[Records from a collection]
-- ==== Sys2Proof/Machine/Station.lean ====
section
/-! DEFINITION. The station model read out of the tile set (spec/03_station_model.md): element, route, overlap and list
records from canonical payload words (R58, R63 to R70), element types and their permissive codes (R56, R57), the state
records (R65, R71), the three forms (R73), tiles as stored (R59 to R61), the checks of a set (R79) and its digest
(R80). -/

namespace Sys2Proof.Machine

open Sys2Proof

/-! ### Elements and links -/

/-- The permissive STATE codes of an element type (Table 03-1). -/
def permissive (typ : Nat) : List Byte :=
  match typ with
  | 0x01 => [0x96, 0x69]
  | 0x02 => [0x96, 0x5A, 0xA5, 0x69]
  | 0x03 => [0x96, 0x69]
  | 0x08 | 0x09 | 0x0A => [0xC3]
  | 0x10 => [0xA5]
  | 0x18 | 0x19 | 0x1A => [0x3C]
  | 0x20 | 0x21 | 0x28 => [0x5A]
  | _ => []

/-- A STATE value as it reads (R57): a permissive code of its type, else the restrictive 0x00. -/
def readState (typ : Nat) (b : Byte) : Byte := if (permissive typ).contains b then b else 0

/-- Points, double slips and derailers. -/
def isPointType (typ : Nat) : Bool := typ == 1 || typ == 2 || typ == 3

/-- Main, shunt and indicator signals. -/
def isSignalType (typ : Nat) : Bool := typ == 8 || typ == 9 || typ == 0x0A

/-- Ends of an element type (Table 03-1). -/
def endsOf (typ : Nat) : Nat :=
  match typ with
  | 0x01 => 3
  | 0x02 => 4
  | 0x03 | 0x10 => 2
  | _ => 0

/-- The element a link word names, if valid (R58). -/
def linkElem (w : Word) : Option Nat := if w.getLsbD 31 then some (bits w.toNat 17 0) else none

/-- The end a link word names. -/
def linkEnd (w : Word) : Nat := bits w.toNat 29 28

/-- The node of an 18-bit ID. -/
def idNode (id : Nat) : Nat := bits id 17 12

/-- The local index of an 18-bit ID. -/
def idLocal (id : Nat) : Nat := id % 4096

/-! ### Records from tiles -/

/-- Canonical payload word `k` of tile `i`. -/
def Image.word (im : Image) (i k : Nat) : Word :=
  match im.tiles[i]? with
  | some t => wordAt t.payload k
  | none => 0

/-- Word `k` of the SET directory (Table 03-5). -/
def Image.setWord (im : Image) (k : Nat) : Nat := (im.word 1 k).toNat

/-- First index and number of tiles of a kind. -/
def Image.run (im : Image) (kind : Nat) : Nat × Nat :=
  let w := im.setWord (8 + kind)
  (bits w 25 16, bits w 9 0)

/-- Highest element local index in use, plus 1. -/
def Image.elemSpan (im : Image) : Nat := bits (im.setWord 2) 12 0

/-- N: highest route local index in use, plus 1. -/
def Image.routeCount (im : Image) : Nat := bits (im.setWord 3) 11 0

/-- Overlap records. -/
def Image.ovlCount (im : Image) : Nat := bits (im.setWord 4) 12 0

/-- Tiles in the set. -/
def Image.tileCount (im : Image) : Nat := bits (im.setWord 5) 9 0

/-- Conflict row words W. -/
def Image.rowWords (im : Image) : Nat := bits (im.setWord 6) 6 0

/-- Rows per CONF tile. -/
def Image.rowsPerTile (im : Image) : Nat := bits (im.setWord 6) 25 16

/-- An element record (Table 03-6). -/
structure Elem where
  id : Nat
  typ : Nat
  sub : Nat
  links : List Word
  srcKind : Nat
  src : Nat
  param : Word
  attach : Word
  deriving DecidableEq, Repr, Inhabited

/-- Word `w` of element record `i` (R64). -/
def Image.elemWord (im : Image) (i w : Nat) : Word := im.word ((im.run 2).1 + i / 127) (8 * (i % 127) + w)

/-- Element record `i`. -/
def Image.elem (im : Image) (i : Nat) : Elem :=
  let w0 := (im.elemWord i 0).toNat
  let w5 := (im.elemWord i 5).toNat
  { id := bits w0 17 0, typ := bits w0 23 18, sub := bits w0 27 24,
    links := [im.elemWord i 1, im.elemWord i 2, im.elemWord i 3, im.elemWord i 4],
    srcKind := bits w5 31 30, src := bits w5 17 0, param := im.elemWord i 6, attach := im.elemWord i 7 }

§ **Work to be completed**
Above are the records. Copy the lines beginning at the one that has "and links -/" and ending with the one that has "def readState (typ", unchanged.

§ **Task answer**
/-! ### Elements and links -/

/-- The permissive STATE codes of an element type (Table 03-1). -/
def permissive (typ : Nat) : List Byte :=
  match typ with
  | 0x01 => [0x96, 0x69]
  | 0x02 => [0x96, 0x5A, 0xA5, 0x69]
  | 0x03 => [0x96, 0x69]
  | 0x08 | 0x09 | 0x0A => [0xC3]
  | 0x10 => [0xA5]
  | 0x18 | 0x19 | 0x1A => [0x3C]
  | 0x20 | 0x21 | 0x28 => [0x5A]
  | _ => []

/-- A STATE value as it reads (R57): a permissive code of its type, else the restrictive 0x00. -/
def readState (typ : Nat) (b : Byte) : Byte := if (permissive typ).contains b then b else 0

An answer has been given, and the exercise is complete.